Final Draft of One Significant Writing Project-Prompt 2

-Learning Outcome 5 and 6

I find that when I was writing my second prompt, I matured from how I went about editing my paper the first time. In class we were given many tools such as The Little Seagull hand book that really went a long way in helping with MLA formatting. At the end of my paper I was able to use this and cite the majority of my work correctly in my writing and at the end of it in my works cited page. For example I was able to go into my Little Seagull handbook and look up how to site and essay that was in a magazine since that’s where we were reading John Lehrer’s essay from. Using other strategies that I learned about revising in class I was able to polish my paper quite well and rid of sentence fragments or grammar errors. For example, when revising this paper one technique to revise that I used was have someone else read my paper and they were able to catch some sentences didn’t sound quite right that I didn’t catch when I read it. For example in my rough draft, I had this sentence “The fact that art is so extremely flexible, no one feels left out, anyone is capable of doing it.”. My peer advised me to try to re-word it, that it sounded odd. In my revision I was able to change it to, “Art is so extremely flexible, anyone is capable of doing it, therefore no one feels left out.” making it sound much smoother. Other small revisions like these and a well done job in source citing also helped in my paper turning out well.

Final Draft of Prompt 2

First Draft of Prompt 2

-Learning Outcome 4

During this course I had multiple experiences with peer reviewing. When I first started the course, peer reviewing to me was merely skimming a peer’s paper and looking for spelling errors and sentence fragments.
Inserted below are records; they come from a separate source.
theorem State.listLand_frame {W : Nat → Prop} (s : State) (at_ : ℕ) (v2 : List Word) (hw0 : ∀ i0, W (i0)) : Frame [.free, .nt, .inc, .host, .evt, .cyc, .chn, .est, .cap, .dsp, .piers, .axes, .deck, .deckMem, .pwr, .hif, .ring, .twn, .kst, .acq, .ddr, .nvs] W s (State.listLand s at_ v2).1 := by
  (induction v2 using pairsInd generalizing s at_; rotate_left; exact Frame.refl ..; exact Frame.refl ..; rename_i a v rest ih; unfold State.listLand)
  with_reducible refine Frame.iteFst ?_ ?_
  (with_reducible conv => arg 4; whnf)
  exact Frame.refl ..
  with_reducible refine Frame.iteFst ?_ ?_
  (with_reducible conv => arg 4; whnf)
  exact Frame.refl ..
  with_reducible refine Frame.step ?_ (ih _ _) (by decide)
  with_reducible refine Frame.step ?_ (State.listPair_frame _ _ _ ?_ ?_ ?_ ?_ ?_ ?_ ?_ ?_ ?_ ?_ ?_ ?_ ?_ ?_ ?_ ?_ ?_ ?_ ?_ ?_ ?_ ?_ ?_ ?_ ?_ ?_ ?_ ?_ ?_ ?_ ?_ ?_ ?_ ?_ ?_ ?_ ?_ ?_ ?_ ?_ ?_ ?_ ?_ ?_ ?_ ?_ ?_ ?_ ?_ ?_ ?_ ?_ ?_ ?_ ?_ ?_ ?_ ?_ ?_ ?_ ?_ ?_ ?_ ?_ ?_ ?_ ?_ ?_ ?_ ?_ ?_ ?_ ?_ ?_ ?_ ?_ ?_ ?_ ?_ ?_ ?_ ?_ ?_ ?_ ?_ ?_ ?_ ?_ ?_ ?_ ?_ ?_ ?_ ?_ ?_ ?_ ?_ ?_ ?_ ?_ ?_ ?_ ?_ ?_ ?_) (by decide)
  exact Frame.refl ..
  exact hw0 _; exact hw0 _; exact hw0 _; exact hw0 _; exact hw0 _; exact hw0 _; exact hw0 _; exact hw0 _; exact hw0 _; exact fun _ => hw0 _; exact hw0 _; exact hw0 _; exact hw0 _; exact hw0 _; exact hw0 _; exact hw0 _; exact hw0 _; exact hw0 _; exact hw0 _; exact hw0 _; exact fun _ => hw0 _; exact hw0 _; exact fun _ => hw0 _; exact fun _ => hw0 _; exact hw0 _; exact hw0 _; exact hw0 _; exact hw0 _; exact hw0 _; exact hw0 _; exact hw0 _; exact hw0 _; exact hw0 _; exact hw0 _; exact hw0 _; exact hw0 _; exact hw0 _; exact hw0 _; exact fun _ => hw0 _; exact hw0 _; exact hw0 _; exact hw0 _; exact hw0 _; exact hw0 _; exact hw0 _; exact hw0 _; exact hw0 _; exact fun _ _ => hw0 _; exact fun _ => hw0 _; exact hw0 _; exact fun _ => hw0 _; exact fun _ => hw0 _; exact fun _ => hw0 _; exact hw0 _; exact fun _ => hw0 _; exact hw0 _; exact hw0 _; exact hw0 _; exact hw0 _; exact hw0 _; exact hw0 _; exact hw0 _; exact hw0 _; exact hw0 _; exact hw0 _; exact hw0 _; exact hw0 _; exact fun _ => hw0 _; exact hw0 _; exact hw0 _; exact hw0 _; exact hw0 _; exact hw0 _; exact hw0 _; exact hw0 _; exact hw0 _; exact hw0 _; exact hw0 _; exact hw0 _; exact hw0 _; exact hw0 _; exact fun _ => hw0 _; exact hw0 _; exact hw0 _; exact hw0 _; exact hw0 _; exact hw0 _; exact hw0 _; exact hw0 _; exact hw0 _; exact hw0 _; exact hw0 _; exact hw0 _; exact hw0 _; exact hw0 _; exact hw0 _; exact hw0 _; exact hw0 _; exact hw0 _; exact hw0 _; exact hw0 _; exact hw0 _; exact hw0 _; exact hw0 _; exact hw0 _

theorem State.listRun_frame {W : Nat → Prop} (s : State) (ws : List Word) (at_ : ℕ) (hw0 : ∀ i0, W (i0)) : Frame [.free, .nt, .inc, .host, .evt, .cyc, .chn, .est, .cap, .dsp, .piers, .axes, .deck, .deckMem, .pwr, .hif, .ring, .twn, .kst, .acq, .ddr, .nvs] W s (State.listRun s ws at_) := by
  unfold State.listRun
  extract_lets x0 x1 x2 x3
  have hx0 : Frame [.free, .nt, .inc, .host, .evt, .cyc, .chn, .est, .cap, .dsp, .piers, .axes, .deck, .deckMem, .pwr, .hif, .ring, .twn, .kst, .acq, .ddr, .nvs] W s x0.1 := by
    unfold x0
    with_reducible refine Frame.step ?_ (State.listLand_frame _ _ _ ?_) (by decide)
    exact Frame.refl ..
    exact fun _ => hw0 _
  have hx1 : Frame [.free, .nt, .inc, .host, .evt, .cyc, .chn, .est, .cap, .dsp, .piers, .axes, .deck, .deckMem, .pwr, .hif, .ring, .twn, .kst, .acq, .ddr, .nvs] W s x1 := by
    (with_reducible conv => arg 4; whnf)
    exact hx0
  have hx3 : Frame [.free, .nt, .inc, .host, .evt, .cyc, .chn, .est, .cap, .dsp, .piers, .axes, .deck, .deckMem, .pwr, .hif, .ring, .twn, .kst, .acq, .ddr, .nvs] W s x3 := by
    (with_reducible conv => arg 4; whnf)
    ((with_reducible refine Frame.upd ?_ ?_); on_goal 2 => (intro p hp; cases p <;> first | exact (hp (by decide)).elim | (dsimp only [Part.same] <;> fail)))
    exact hx1
  with_reducible refine Frame.whenDo ?_ ?_
  exact hx3
  intro u4 hu5
  with_reducible refine Frame.step ?_ (State.bootTo_frame _ _ ?_) (by decide)
  assumption
  exact hw0 _

theorem State.bootParams_frame {W : Nat → Prop} (s : State) (hw0 : ∀ i0, W (i0)) : Frame [.free, .nt, .inc, .host, .evt, .cyc, .chn, .est, .cap, .dsp, .piers, .axes, .deck, .deckMem, .pwr, .hif, .ring, .twn, .kst, .acq, .ddr, .nvs] W s (State.bootParams s) := by
  unfold State.bootParams
  extract_lets x0 x1
  have hx0 : Frame [.free, .nt, .inc, .host, .evt, .cyc, .chn, .est, .cap, .dsp, .piers, .axes, .deck, .deckMem, .pwr, .hif, .ring, .twn, .kst, .acq, .ddr, .nvs] W s x0 := by
    (with_reducible conv => arg 4; whnf)
    with_reducible refine Frame.step ?_ (State.bootBox_frame _ ?_ ?_) (by decide)
    exact Frame.refl ..
    exact hw0 _; exact fun _ => hw0 _
  have hx1 : Frame [.free, .nt, .inc, .host, .evt, .cyc, .chn, .est, .cap, .dsp, .piers, .axes, .deck, .deckMem, .pwr, .hif, .ring, .twn, .kst, .acq, .ddr, .nvs] W s x1 := by
    (with_reducible conv => arg 4; whnf)
    with_reducible refine Frame.eachDo ?_ ?_
    exact hx0
    intro u3 x4 hu5
    with_reducible refine Frame.whenDo ?_ ?_
    assumption
    intro u6 hu7
    with_reducible refine Frame.putReg ?_ ?_
    assumption
    exact hw0 _
  split
  with_reducible refine Frame.step ?_ (State.bootTo_frame _ _ ?_) (by decide)
  exact hx1
  exact hw0 _
  extract_lets x2
  have hx2 : Frame [.free, .nt, .inc, .host, .evt, .cyc, .chn, .est, .cap, .dsp, .piers, .axes, .deck, .deckMem, .pwr, .hif, .ring, .twn, .kst, .acq, .ddr, .nvs] W s x2 := by
    (with_reducible conv => arg 4; whnf)
    with_reducible refine Frame.step ?_ (State.bootKeystone_frame _ _ ?_ ?_) (by decide)
    with_reducible refine Frame.clr ?_ ?_
    with_reducible refine Frame.setF ?_ ?_
    exact hx1
    exact hw0 _; exact hw0 _; exact fun _ => hw0 _; exact hw0 _
  with_reducible refine Frame.step ?_ (State.listRun_frame _ _ _ ?_) (by decide)
  exact hx2
  exact fun _ => hw0 _
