-- ==== Sys2Proof/Machine/Pins.lean ====
section
/-! DEFINITION. The levels of the output balls (R187, R406, R443, R444, R452): each follows from the state of its block. -/

namespace Sys2Proof.Machine

/-- What an output ball shows: a static level, released (open drain, or a ball that its mode makes an input), electrical idle, or a signal that runs: clock, code groups, a
toggling safety output or a test pulse. -/
inductive BallLevel where
  | low | high | released | idle | runs
  deriving DecidableEq, Repr

/-- The output balls whose reset state R444 gives and a block of the model drives. -/
inductive Ball where
  | gate (m p : Nat) (high : Bool)
  | step (c : Nat)
  | dir (c : Nat)
  | evo (n : Nat)
  | encClk (e : Nat)
  | sdmClk (g : Nat)
  | txdis (p : Nat)
  | intN
  | zlTx (p : Nat)
  | pcieTx
  | pairTx
  | ddrReset
  | tp (k : Nat)
  | sout (n : Nat)
  deriving DecidableEq, Repr

/-- A static level. -/
def BallLevel.of (b : Bool) : BallLevel := if b then .high else .low

/-- A running signal, or a level while it does not run. -/
def BallLevel.runsIf (b : Bool) (off : BallLevel) : BallLevel := if b then .runs else off

/-- The level of a ball now (R444; log entry 105). -/
def State.ball (s : State) : Ball → BallLevel
  | .gate m p high => .of (s.gatePin m p high)
  | .step c => .of (s.flag (R.STP_CFG_EN c) && s.stepPin c)
  | .dir c => .of (s.flag (R.STP_CFG_EN c) && s.dirPin c)
  | .evo n => .of (s.estLevels.toNat.testBit n)
  | .encClk e => .runsIf (s.encSerial e && (s.enc e).xfer.isSome) .high
  | .sdmClk g => if s.flag (R.SDM_CLK_MODE g) then .released else .runsIf (s.flag (R.SDM_CLK_EN g)) .low
  | .txdis p => .of (s.flag (R.ZLP_P_CFG_TXDIS p))
  | .intN => if s.intLow then .low else .released
  | .zlTx p => .runsIf (s.flag (R.ZLP_P_CFG_EN p)) .idle
  | .pcieTx => .runsIf (s.flag R.HIF_LINK_UP) .idle
  | .pairTx => .runsIf (decide (5 ≤ s.bootStep) && s.bootStep != 15) .low
  | .ddrReset => .of (decide (8 ≤ s.bootStep) && s.bootStep != 15)
  | .tp k => if s.kstHeld || s.kstState == 0 || s.kstState == 5 then .low else .runsIf (pulseAt (imgTpp s.kst.img) (s.kst.cycle + 1) == some k) .high
  | .sout n => .runsIf (!s.kstHeld && (s.f R.KST_OUT_ON).testBit n) .low

end Sys2Proof.Machine
end

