-- ==== Sys2Proof/Tests/Slice0.lean ====
section
/-! SUPPORT. The author's tests: ill-formed commands that the check refuses, one-step tests, and for every obligation with hypotheses a witness that meets
them, clause by clause, at values of the ends of their ranges. -/

open Sys2Proof Sys2Proof.Machine

namespace Sys2Proof.Tests

set_option Elab.async false
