-- ==== Sys2Proof/Syntax.lean ====
section
/-!
DEFINITION. The commands of the block: one constructor per row of spec/opcode_table.json. A mailbox command carries its
request as mailbox, header and parameter bytes; an event row carries what the device meets or measures at that
event. Each docstring is the rule of spec/ that owns the row and what the row is.
-/
namespace Sys2Proof
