/-- One protection scheme, 0 to 32 (R369 to R389). -/
structure SchemeSt where
  /-- request in force, code of Table 8-5; 4 bits; 08_tributaries_groups_protection R380; reset 10 (NR) -/
  request : Nat := 10
  /-- protection (or B) selected; 1 bit; 08_tributaries_groups_protection R380; reset 0 -/
  selected : Bool := false
  /-- selection that waits for an OTUC frame boundary of the receiving line, none when the selector stands; 2 bits; 08_tributaries_groups_protection R380; reset none -/
  next : Option Bool := none
  /-- last APS request received, none shows 0xFF; 8 bits; 08_tributaries_groups_protection R389; reset none -/
  farRequest : Option Nat := none
  /-- LO stored; 1 bit; 08_tributaries_groups_protection R383; reset 0 -/
  lo : Bool := false
  /-- FS stored; 1 bit; 08_tributaries_groups_protection R383; reset 0 -/
  fs : Bool := false
  /-- MS_P (true) or MS_W (false) stored, none when neither; 2 bits; 08_tributaries_groups_protection R383; reset none -/
  ms : Option Bool := none
  /-- hold-off timers of SF_W, SF_P, SD_W, SD_P (indices 0 to 3): slow ticks left, none when the condition does not hold; 14 bits each; 08_tributaries_groups_protection R381; reset none -/
  holds : Tab (Option Nat) := []
  /-- SF_W, SF_P, SD_W, SD_P (bits 0 to 3) have held for hold_off and are requests; 4 bits; 08_tributaries_groups_protection R381; reset 0 -/
  due : BitVec 4 := 0
  /-- epochs left of WTR, none when not running; 10 bits; 08_tributaries_groups_protection R382; reset none -/
  wtr : Option Nat := none
  /-- SF_W or SD_W was a request at the last evaluation; 1 bit; 08_tributaries_groups_protection R382; reset 0 -/
  wasW : Bool := false
  /-- DNR holds; 1 bit; 08_tributaries_groups_protection R382; reset 0 -/
  dnr : Bool := false
  /-- the normal signal is bridged to protection; 1 bit; 08_tributaries_groups_protection R385; reset 0 -/
  bridged : Bool := false
  /-- selector switches; 32 bits wrapping; 08_tributaries_groups_protection R389; reset 0 -/
  switches : Nat := 0
  /-- device time of the last switch; 08_tributaries_groups_protection R389; reset DESIGN CHOICE 0 (log 1) -/
  lastSwitch : Time := 0
  /-- the last APS message received; 4 bytes; 08_tributaries_groups_protection R385; reset none -/
  aps : Option (List Byte) := none
  /-- consecutive slow ticks for which byte 3 of it differs from the local type; 6 bits; 08_tributaries_groups_protection R385; reset 0 -/
  apsDiffer : Nat := 0
  /-- PROT_APS_MISMATCH holds and the scheme runs unidirectionally; 1 bit; 08_tributaries_groups_protection R385; reset 0 -/
  uni : Bool := false
  /-- copies A and B of the merge; 08_tributaries_groups_protection R373; reset ABSENT -/
  copies : Two CopySt := ⟨{}, {}⟩
  /-- a frame has been released, so release times are in force; 1 bit; 08_tributaries_groups_protection R376; reset 0 -/
  releasing : Bool := false
  /-- a REALIGN waits for the next frame release; 1 bit; 08_tributaries_groups_protection R379; reset 0 -/
  realign : Bool := false
  /-- copy B arrival minus copy A arrival in 1/256 us; 32 bits signed; 08_tributaries_groups_protection R389; reset 0 -/
  diffDelay : Int := 0
  /-- sel_b; 32 bits wrapping; 08_tributaries_groups_protection R389; reset 0 -/
  selB : Nat := 0
  /-- MERGE_BOTH_BAD; 32 bits wrapping; 08_tributaries_groups_protection R377; reset 0 -/
  bothBad : Nat := 0
  /-- MERGE_NONE; 32 bits wrapping; 08_tributaries_groups_protection R377; reset 0 -/
  noneCount : Nat := 0
  deriving DecidableEq, Repr

/-- Tributaries, line groups and protection (08). -/
structure TribsSt where
  /-- tributaries, keyed 128 * line + number with line 0 carrier A, 1 carrier B, 2 + g group g; 08_tributaries_groups_protection R351; reset see TribSt -/
  tribs : Tab TribSt := []
  /-- line groups 0 to 15; 08_tributaries_groups_protection R358; reset see GroupSt -/
  groups : Tab GroupSt := []
  /-- protection schemes 0 to 32; 08_tributaries_groups_protection R369; reset see SchemeSt -/
  schemes : Tab SchemeSt := []
  deriving DecidableEq, Repr

/-- State of a line key slot (R403). -/
inductive KeyState where
  | empty | loaded | active | retiring
  deriving DecidableEq, Repr

/-- One line key slot of one direction (R403). -/
structure KeySlot where
  /-- EMPTY, LOADED, ACTIVE or RETIRING; 2 bits; 09_line_encryption R403; reset EMPTY -/
  state : KeyState := .empty
  /-- AES-256 key, none when EMPTY; 256 bits; 09_line_encryption R403; reset none -/
  key : Option (BitVec 256) := none
  /-- salt; 32 bits; 09_line_encryption R403; reset 0 -/
  salt : Nat := 0
  /-- superframes used since it was activated; 32 bits; 09_line_encryption R408; reset 0 -/
  age : Nat := 0
  deriving DecidableEq, Repr

/-- Line encryption of one carrier (09). -/
structure CryptoSt where
  /-- transmit key slots 0 and 1 (a, b); 09_line_encryption R403; reset EMPTY -/
  tx : Two KeySlot := ⟨{}, {}⟩
  /-- receive key slots 0 and 1 (a, b); 09_line_encryption R403; reset EMPTY -/
  rx : Two KeySlot := ⟨{}, {}⟩
  /-- transmit roll in progress: the slot rolled to (0 or 1), none when none; 09_line_encryption R405; reset none -/
  rollTo : Option Nat := none
  /-- control-tick boundaries since CRYPTO_ROLL was accepted; 2 bits; 09_line_encryption R405; reset 0 -/
  rollTicks : Nat := 0
  /-- device time at which CRYPTO_ROLL was accepted; 09_line_encryption R405; reset 0 -/
  rollAt : Time := 0
  /-- superframes until the roll as carried in roll_in, 0 before the announcement starts; 4 bits; 09_line_encryption R405; reset 0 -/
  rollIn : Nat := 0
  /-- receive key slot predicted for the superframe, none when not predicted; 09_line_encryption R406; reset none -/
  rxSlot : Option Nat := none
  /-- the prediction is to be taken from the next valid NSO; 1 bit; 09_line_encryption R406; reset 1 -/
  rxFromNso : Bool := true
  /-- announced receive roll: received count of the switch and slot; 09_line_encryption R406; reset none -/
  rxRoll : Option (Nat × Nat) := none
  /-- last enc and kidx received; 09_line_encryption R400; reset DESIGN CHOICE none received (log 1) -/
  far : Option (Nat × Nat) := none
  /-- the last transmit superframe was encrypted; 1 bit; 09_line_encryption R395; reset 0 -/
  encLast : Bool := false
  /-- TAG_FAIL; 32 bits wrapping; 09_line_encryption R398; reset 0 -/
  tagFail : Nat := 0
  /-- TAG_MISSING; 32 bits wrapping; 09_line_encryption R398; reset 0 -/
  tagMissing : Nat := 0
  /-- SEG_PASS; 32 bits wrapping; 09_line_encryption R429; reset 0 -/
  segPass : Nat := 0
  /-- consecutive segments failed or missing; 8 bits; 09_line_encryption R399; reset 0 -/
  authBad : Nat := 0
  /-- consecutive segments passed; 7 bits; 09_line_encryption R399; reset 0 -/
  authGood : Nat := 0
  /-- AUTH-SF raw; 1 bit; 09_line_encryption R399; reset 0 -/
  authSf : Bool := false
  /-- KEY-ABSENT raw; 1 bit; 09_line_encryption R400; reset 0 -/
  keyAbsent : Bool := false
  /-- consecutive valid NSOs with enc 1 received while crypt_enable is 0; 4 bits; 09_line_encryption R402; reset 0 -/
  encSeen : Nat := 0
  /-- erasure of the carrier's slots in progress after a disable; 1 bit; 09_line_encryption R424; reset 0 -/
  erasing : Bool := false
  /-- encryption in force on the transmitter; 1 bit; 09_line_encryption R424; reset 0 -/
  txOn : Bool := false
  /-- encryption in force on the receiver; 1 bit; 09_line_encryption R427; reset 0 -/
  rxOn : Bool := false
  /-- enable held during an erasure; 09_line_encryption R424; reset none -/
  heldEnable : Option Held := none
  /-- KME_AUTH_FAIL; 32 bits wrapping; 09_line_encryption R415; reset 0 -/
  kmeAuthFail : Nat := 0
  /-- KME_REPLAY; 32 bits wrapping; 09_line_encryption R415; reset 0 -/
  kmeReplay : Nat := 0
  deriving DecidableEq, Repr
Now at the end of the course, I have a much better understanding of how to give a great peer review. I learned to thoroughly read a paper through looking for errors that have to do more with the writing than just the sentence fragments, or “Local Errors”. I was able to give comments on my peer’s paper that had to do with also editing ideas, evidence, and organization all along with the local errors. For example, you can read my 5th comment pertaining to “ideas” and see that I told my peer about how they put their opinion into the paper smoothly helping them to connect their ideas. You can see in my 7th comment pertaining to “evidence” I told my peer that they are supporting their evidence quite well, making it easier for the reader to understand the main arguments. You can see in my 15th comment pertaining to “organization” I advised my peer to reword their sentence, add more to it to help the reader better understand what they are trying to say. You can see in my 14th comment pertaining to “local feedback”, I just tell my peer that there is a sentence fragment, and the wording doesn’t sound quite right. I really was able to go into depth in this peer review after learning how to really peer review in this course, going above and beyond “local feedback” and really going in depth in helping my peer out in revision. Instead of skimming a peers paper like I had learned in the past, I have learned to read thoroughly with eyes wide open catching detail errors with proper peer review.